Home MotoGP Pecco Bagnaia: Karena Menjadi Bagian dari VR46 Academy, Otomatis Saya Menarik Perhatian...

    Pecco Bagnaia: Karena Menjadi Bagian dari VR46 Academy, Otomatis Saya Menarik Perhatian Fans-nya Rossi Tapi Juga Hatersnya

    Pecco Bagnaia - Valentino Rossi
    Pecco Bagnaia - Valentino Rossi

    RiderTua.com – Halo Sobat RiderTua pecinta otomotif dan balap. Tahun lalu Pecco Bagnaia mengalami musim yang buruk untuk pertama kalinya sebagai pembalap pabrikan Ducati. Dia menyelesaikan musim hanya di peringkat 5 dalam klasemen. Jelas situasi ini sangat jomplang jika dibandingkan pada 2022 dan 2023 dimana Pecco meraih gelar dunia MotoGP untuk Ducati. Bahkan dia berhasil mengakhiri paceklik gelar pabrikan asal Borgo Panigale itu yang sudah berlangsung selama 15 tahun. Ducati terakhir kali meraih juara dunia pada 2007 oleh Casey Stoner.

    Banyak yang menduga jika kemerosotan Pecco di musim 2025 disebabkan oleh kedatangan rekan setim barunya Marc Marquez yang merupakan juara dunia 8 kali (waktu itu). Ternyata meski berstatus juara dunia, Pecco tampaknya tidak bisa mematahkan ‘mitos’ bahwa rekan setim Marquez pasti ‘hancur’. Seperti yang menimpa beberapa pembalap yang pernah menjadi rekan setim Marquez di Honda.

    Pecco Bagnaia: Karena Menjadi Bagian dari VR46 Academy, Otomatis Saya Menarik Perhatian Fans-nya Rossi Tapi Juga Hatersnya

    Pecco Bagnaia - Valentino Rossi - Marco Bezzecchi
    Pecco Bagnaia – Valentino Rossi – Marco Bezzecchi

    Namun Pecco Bagnaia sendiri menbantah asumsi tersebut. Dia menegaskan bahwa apa yang terjadi di musim 2025 adalah murni kesalahannya. Kini dia menyadari kesalahannya itu dan mengambil banyak pelajaran dari musim lalu. Salah satu kesalahannya adalah kurang menghargai hasil yang dia capai. Dan ternyata, kesalahannya ini juga dilihat oleh sang guru Valentino Rossi.

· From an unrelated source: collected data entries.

-- ==== Sys2Proof/Machine/Flags.lean ====
section
/-!
DEFINITION. Integer results and the conditions computed with them: shifts, high products, bit counts, wrapping and
saturation (R239, R305, R332, R334).
-/
namespace Sys2Proof.Machine

def ofBool (b : Bool) : Word := if b then 1#32 else 0#32

/-- Bits 63:32 of the signed product (R305). -/
def mulHighS (a b : Word) : Word := ((a.signExtend 64 * b.signExtend 64).extractLsb' 32 32)
/-- Bits 63:32 of the unsigned product. -/
def mulHighU (a b : Word) : Word := ((a.setWidth 64 * b.setWidth 64).extractLsb' 32 32)

/-- `SSHL`, `SSHR`, `SSRA` with an amount of 6 bits (R305). -/
def shl32 (a : Word) (n : BitVec 6) : Word := if n.toNat < 32 then a <<< n.toNat else 0#32
def shr32 (a : Word) (n : BitVec 6) : Word := if n.toNat < 32 then a >>> n.toNat else 0#32
def sra32 (a : Word) (n : BitVec 6) : Word :=
  if n.toNat < 32 then a.sshiftRight n.toNat else if a.getLsbD 31 then 0xFFFFFFFF#32 else 0#32

/-- Set bits among the low `w`. -/
def popCount : Nat → Nat → Nat
  | 0, _ => 0
  | w + 1, a => (if a.testBit w then 1 else 0) + popCount w a
/-- Leading zeros of `w` bits. -/
def clz : Nat → Nat → Nat
  | 0, _ => 0
  | w + 1, a => if a.testBit w then 0 else 1 + clz w a
/-- Index of the lowest set bit, `w` if there is none. -/
def ffs (w a : Nat) : Nat := ((List.range w).find? fun i => a.testBit i).getD w
/-- The low `w` bits in reverse. -/
def bitReverse : Nat → Nat → Nat
  | 0, _ => 0
  | w + 1, a => (if a.testBit w then 1 else 0) + 2 * bitReverse w a

/-- The value of an integer element (R239). -/
def intVal (signed : Bool) (w a : Nat) : Int := if signed then sextInt w a else (a % 2 ^ w : Nat)
def intMin (signed : Bool) (w : Nat) : Int := if signed then -(2 ^ (w - 1) : Nat) else 0
def intMax (signed : Bool) (w : Nat) : Int := if signed then (2 ^ (w - 1) : Nat) - 1 else (2 ^ w : Nat) - 1
/-- The low `w` bits of an integer. -/
def wrap (w : Nat) (v : Int) : Nat := (v % (2 ^ w : Nat)).toNat
/-- The bits of an exact result: wrapped, or saturated with `SAT` (R239). -/
def intRes (sat signed : Bool) (w : Nat) (v : Int) : Nat :=
  if sat then wrap w (max (intMin signed w) (min (intMax signed w) v)) else wrap w v

/-- Shift left by an 8-bit amount (R332). -/
def shlElem (w a n : Nat) : Nat := if n < w then (a <<< n) % 2 ^ w else 0
/-- Shift right by an 8-bit amount, filling by the type's sign (R332). -/
def shrElem (signed : Bool) (w a n : Nat) : Nat :=
  if signed then wrap w (sextInt w a / (2 ^ min n w : Nat)) else if n < w then a >>> n else 0

/-- `VBFE` (R334). -/
def bfe (signed : Bool) (w a pos len : Nat) : Nat :=
  let v := shrElem signed w a pos
  if len = 0 then 0 else if w ≤ len then v
  else if signed then wrap w (sextInt len v) else v % 2 ^ len
/-- `VBFI` (R334). -/
def bfi (w a c pos len : Nat) : Nat :=
  if w ≤ pos then c else
  let m := (((2 ^ len - 1) <<< pos) % 2 ^ w)
  (c &&& ((2 ^ w - 1) ^^^ m)) ||| (((a <<< pos) % 2 ^ w) &&& m)

/-- Minimum and maximum by value. -/
def intMinMax (signed isMax : Bool) (w a b : Nat) : Nat :=
  if (intVal signed w a ≤ intVal signed w b) != isMax then a else b

end Sys2Proof.Machine
end

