-- ==== Sys2Proof/Machine/Scalar.lean ====
section
/-!
DEFINITION. Scalar arithmetic and logic (R305–R308), the mode register, predicates and single lanes (R309, R311, R312).
-/
namespace Sys2Proof.Machine

def execSadd (d a b : BitVec 8) (s : State) := runInstr s (scalarR d a b (· + ·))
def execSsub (d a b : BitVec 8) (s : State) := runInstr s (scalarR d a b (· - ·))
def execSmul (d a b : BitVec 8) (s : State) := runInstr s (scalarR d a b (· * ·))
def execSmulh (d a b : BitVec 8) (s : State) := runInstr s (scalarR d a b mulHighS)
def execSmulhn (d a b : BitVec 8) (s : State) := runInstr s (scalarR d a b mulHighU)
def execSand (d a b : BitVec 8) (s : State) := runInstr s (scalarR d a b (· &&& ·))
def execSor (d a b : BitVec 8) (s : State) := runInstr s (scalarR d a b (· ||| ·))
def execSxor (d a b : BitVec 8) (s : State) := runInstr s (scalarR d a b (· ^^^ ·))
def execSshl (d a b : BitVec 8) (s : State) := runInstr s (scalarR d a b fun a b => shl32 a (b.extractLsb' 0 6))
def execSshr (d a b : BitVec 8) (s : State) := runInstr s (scalarR d a b fun a b => shr32 a (b.extractLsb' 0 6))
def execSsra (d a b : BitVec 8) (s : State) := runInstr s (scalarR d a b fun a b => sra32 a (b.extractLsb' 0 6))
def execSmin (d a b : BitVec 8) (s : State) := runInstr s (scalarR d a b fun a b => if a.slt b then a else b)
def execSmax (d a b : BitVec 8) (s : State) := runInstr s (scalarR d a b fun a b => if a.slt b then b else a)
def execSminn (d a b : BitVec 8) (s : State) := runInstr s (scalarR d a b fun a b => if a.ult b then a else b)
def execSmaxn (d a b : BitVec 8) (s : State) := runInstr s (scalarR d a b fun a b => if a.ult b then b else a)
def execSeq (d a b : BitVec 8) (s : State) := runInstr s (scalarR d a b fun a b => ofBool (a == b))
def execSlt (d a b : BitVec 8) (s : State) := runInstr s (scalarR d a b fun a b => ofBool (a.slt b))
def execSltn (d a b : BitVec 8) (s : State) := runInstr s (scalarR d a b fun a b => ofBool (a.ult b))
def execSle (d a b : BitVec 8) (s : State) := runInstr s (scalarR d a b fun a b => ofBool (a.sle b))

/-- `SSEL` reads `sd` before it writes it (R305). -/
def scalarSel (d a b : BitVec 8) (c : Ctx) : Res :=
  guarded c [{ sDst d with reads := true }, sOp a 1, sOp b 2]
    (c.writeS d (if c.x.sf d.toNat != 0#32 then c.x.sf a.toNat else c.x.sf b.toNat))

def execSsel (d a b : BitVec 8) (s : State) := runInstr s (scalarSel d a b)

/-- 64-bit addition over pairs (R308). -/
def scalarAdd64 (d a b : BitVec 8) (c : Ctx) : Res :=
  guarded c [spDst d, spOp a 1, spOp b 2]
    (.done (c.s.setWarp c.w fun x => x.setPair d.toNat (c.x.spair a.toNat + c.x.spair b.toNat)))

def execSadd64 (d a b : BitVec 8) (s : State) := runInstr s (scalarAdd64 d a b)

def execSaddi (x : Option (BitVec 24)) (d a i : BitVec 8) (s : State) := runInstr s (scalarI d a (immOf x true i) (· + ·))
def execSandi (x : Option (BitVec 24)) (d a i : BitVec 8) (s : State) := runInstr s (scalarI d a (immOf x false i) (· &&& ·))
def execSori (x : Option (BitVec 24)) (d a i : BitVec 8) (s : State) := runInstr s (scalarI d a (immOf x false i) (· ||| ·))
def execSxori (x : Option (BitVec 24)) (d a i : BitVec 8) (s : State) := runInstr s (scalarI d a (immOf x false i) (· ^^^ ·))
def execSshli (d a : BitVec 8) (n : BitVec 6) (s : State) := runInstr s (scalarU d a fun a => shl32 a n)
def execSshri (d a : BitVec 8) (n : BitVec 6) (s : State) := runInstr s (scalarU d a fun a => shr32 a n)
def execSsrai (d a : BitVec 8) (n : BitVec 6) (s : State) := runInstr s (scalarU d a fun a => sra32 a n)

/-- `SMOVI` (R306). -/
def scalarMovi (d : BitVec 8) (imm : Word) (c : Ctx) : Res := guarded c [sDst d] (c.writeS d imm)

def execSmovi (x : Option (BitVec 24)) (d i : BitVec 8) (s : State) := runInstr s (scalarMovi d (immOf x true i))
def execSpopc (d a : BitVec 8) (s : State) := runInstr s (scalarU d a fun a => BitVec.ofNat 32 (popCount 32 a.toNat))
def execSclz (d a : BitVec 8) (s : State) := runInstr s (scalarU d a fun a => BitVec.ofNat 32 (clz 32 a.toNat))
def execSffs (d a : BitVec 8) (s : State) := runInstr s (scalarU d a fun a => BitVec.ofNat 32 (ffs 32 a.toNat))
def execSmov (d a : BitVec 8) (s : State) := runInstr s (scalarU d a fun a => a)

/-- The checks of a value for the mode register (R309). -/
def modeBad (v : Word) : Option FaultInfo :=
  if 5 ≤ mRnd v then some (illegalType (mType v) (mRnd v))
  else if 48 ≤ mGp v then some { code := 0x03, einfo := BitVec.ofNat 32 (mGp v + 256 * 4) }
  else none

/-- What the mode register keeps of a value: bits 17:0 (R283, R309). -/
def modeKeep (v : Word) : Word := v &&& 0x3FFFF#32

/-- `SETMODE` ignores the guard (R304, R309). -/
def setmode (a : BitVec 8) (c : Ctx) : Res :=
  checkRange c [sOp a 1] <| checkReady c [sOp a 1] <|
    match modeBad (c.x.sf a.toNat) with
    | some i => .fault i
    | none => .done (c.s.setWarp c.w fun x => { x with mode := modeKeep (c.x.sf a.toNat) })

def execSetmode (a : BitVec 8) (s : State) := runInstr s (setmode a)

def getmode (d : BitVec 8) (c : Ctx) : Res :=
  checkRange c [sDst d] <| checkReady c [sDst d] <| c.writeS d c.x.mode

def execGetmode (d : BitVec 8) (s : State) := runInstr s (getmode d)

/-- `PRD` (R311). -/
def prd (d a : BitVec 8) (c : Ctx) : Res := guarded c [sDst d, pOp a 1] (c.writeS d (c.x.pred a.toNat))

def execPrd (d a : BitVec 8) (s : State) := runInstr s (prd d a)

/-- `PWR` (R311). -/
def pwr (d a : BitVec 8) (c : Ctx) : Res :=
  guarded c [pDst d, sOp a 1]
    (.done (c.s.setWarp c.w fun x =>
      x.setP d.toNat (writeMask (x.pred d.toNat) allLanes c.f.mask false (c.x.sf a.toNat))))

def execPwr (d a : BitVec 8) (s : State) := runInstr s (pwr d a)

/-- `VGETL` (R312). -/
def vgetl (d a b : BitVec 8) (c : Ctx) : Res :=
  guarded c [sDst d, vOp 1 a 1, sOp b 2]
    (c.writeS d (c.x.lane a.toNat ((c.x.sf b.toNat).extractLsb' 0 5).toNat))

def execVgetl (d a b : BitVec 8) (s : State) := runInstr s (vgetl d a b)

/-- `VSETL` (R312). -/
def vsetl (d a b : BitVec 8) (c : Ctx) : Res :=
  guarded c [vDst 1 d, sOp a 1, sOp b 2]
    (let l := ((c.x.sf b.toNat).extractLsb' 0 5).toNat
     if c.f.mask.getLsbD l then
      .done (c.s.setWarp c.w fun x => x.setV d.toNat ((x.vreg d.toNat).setIfInBounds l (c.x.sf a.toNat)))
     else .done c.s)

def execVsetl (d a b : BitVec 8) (s : State) := runInstr s (vsetl d a b)

end Sys2Proof.Machine
end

    Konten promosi pihak ketiga – hasil dapat berbeda untuk setiap individu.

    “Vale menyarankan agar saya lebih menikmati hasil yang saya raih. Salah satu kesalahan saya adalah saya merasa kesal pada diri sendiri bahkan setelah finis di posisi ke-3,” ungkap rider asal Turin Italia itu.

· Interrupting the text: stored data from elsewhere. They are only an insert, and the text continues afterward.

-- ==== Sys2Proof/Machine/Select.lean ====
section
/-!
DEFINITION. Which fragment a warp offers (R178, R179), and the records of the fault queue that a halt writes (R265, R291).
-/
namespace Sys2Proof.Machine

/-- A fragment's wait is over (R180): counters and tags are tested here, the other waits end by their own events. -/
def Warp.waitOver (x : Warp) (w : Wait) : Bool :=
  match w with
  | .ready => true
  | .counters ld st cp tl =>
    (x.counter 0).count ≤ ld && (x.counter 1).count ≤ st && (x.counter 2).count ≤ cp && (x.counter 3).count ≤ tl
  | .tags m => (List.range 8).all fun k => !bit m k || (x.counter (4 + k)).count = 0
  | _ => false

/-- The lowest-numbered split-table entry among some fragments. -/
def lowestEntry (fs : List Frag) : Option Frag := (sortBy (fun f => f.entry.getD 100) (fs.filter Frag.inTable)).head?

/-- The fragment that a warp offers (R179): the running one; else the lowest parked, ready and not demoted; else the lowest
demoted and ready. -/
def Warp.chosen (x : Warp) : Option Frag :=
  match x.frags.find? fun f => f.running with
  | some f => some f
  | none =>
    let ok := x.frags.filter fun f => f.inTable && f.mask != 0#32 && x.waitOver f.wait
    match lowestEntry (ok.filter fun f => !f.demoted) with
    | some f => some f
    | none => lowestEntry ok

/-- The fragment that a sample or a dump names (R259). -/
def Warp.sampled (x : Warp) : Option Frag :=
  match x.chosen with
  | some f => some f
  | none => lowestEntry x.frags

/-- The record of a block's halt (R265): code, PC, halt index. -/
def haltRecord (v : Nat) (k : Kernel) (b : Block) (g idx wi : Nat) (x : Warp) : FRecord :=
  { va := 0#64, pc := (x.sampled.map fun f => f.pc).getD 0#64, code := if x.stopCause = 0x14 then 0x14 else 0x13
    token := BitVec.ofNat 32 idx, place := placeWord v b.die g (slotNumber wi x.slot), asid := k.asid
    lanes := (x.sampled.map fun f => f.mask).getD 0#32 }

-- ## Dumps (R266)

/-- A warp's section. -/
def dumpWarp (x : Warp) : List Byte :=
  let lanePreds := fun (l : Nat) => leBytes 6 ((List.range 48).map fun k => if (x.pred k).getLsbD l then 2 ^ k else 0).sum
  ((List.range 64).flatMap fun n => leBytes 4 (x.sreg n).toNat) ++
  ((List.range 32).flatMap lanePreds) ++
  leBytes 8 ((x.sampled.map fun f => f.pc.toNat).getD 0) ++ leBytes 8 x.rwc.toNat ++ leBytes 4 x.mode.toNat ++
  leBytes 4 x.frags.length ++ leBytes 4 x.stopCause ++ leBytes 36 0 ++
  (x.vregs.flatMap fun r => (List.range 32).flatMap fun l => leBytes 4 (vget r l 0#32).toNat)

/-- A block's dump. -/
def dumpBytes (k : Kernel) (b : Block) : List Byte :=
  leBytes 8 k.entry.toNat ++ leBytes 4 b.x ++ leBytes 4 b.y ++ leBytes 4 b.z ++ leBytes 4 b.lin ++
  leBytes 4 (k.warps + 65536 * b.phases) ++ leBytes 36 0 ++ b.img.warps.flatMap dumpWarp

/-- The dump of block `n`, which halts with index `idx`. -/
def State.writeDump (s : State) (n : Nat) (k : Kernel) (b : Block) (idx : Nat) : State :=
  s.s2Write k.vd (4096 * bits (s.vd k.vd).dbgdump.toNat 47 12 + idx * 2 ^ 20) (dumpBytes k b) (some n)

/-- Bytes of a VD's dumps are still on their way (R265). -/
def State.dumping (s : State) (v : Nat) : Bool := s.posted.any fun p => p.vd = v && p.cmd.any fun n => (s.blk n).isSome

end Sys2Proof.Machine
end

    Rumornya, Ducati jauh lebih memperhatikan Marquez ketimbang Pecco. Namun juara dunia MotoGP 2 kali itu membantah rumor tersebut. “Saya menerima dukungan yang luar biasa dari tim. Mereka tidak punya alasan untuk mempersulit hidup saya. Itu akan menjadi sesuatu yang gila,” tegas rider berusia 29 tahun itu.

    Menurut Pecco, perbedaan performa sebenarnya lebih disebabkan oleh kemampuan adaptasi yang luar biasa Marquez terutama dengan Desmosedici GP25. Di saat Marquez memenangkan banyak balapan di berbagai trek berbeda, Pecco justru kesulitan menemukan ritmenya di beberapa trek balap.

    Pecco Bagnaia - Valentino Rossi
    Pecco Bagnaia – Valentino Rossi

    “Marc selalu menunjukkan bahwa dia tahu bagaimana cara beradaptasi, tetapi hanya sampai batas tertentu karena pada akhirnya dia meninggalkan Honda. Gaya balapnya memungkinkannya untuk memaksimalkan motor yang sangat responsif saat pengereman. Dia sangat bagus dalam hal itu. Duet GP25 dengan dirinya, sangat mendominasi. Dia memenangkan banyak balapan, sementara saya mengalami kesulitan yang luar biasa,” ujar Pecco.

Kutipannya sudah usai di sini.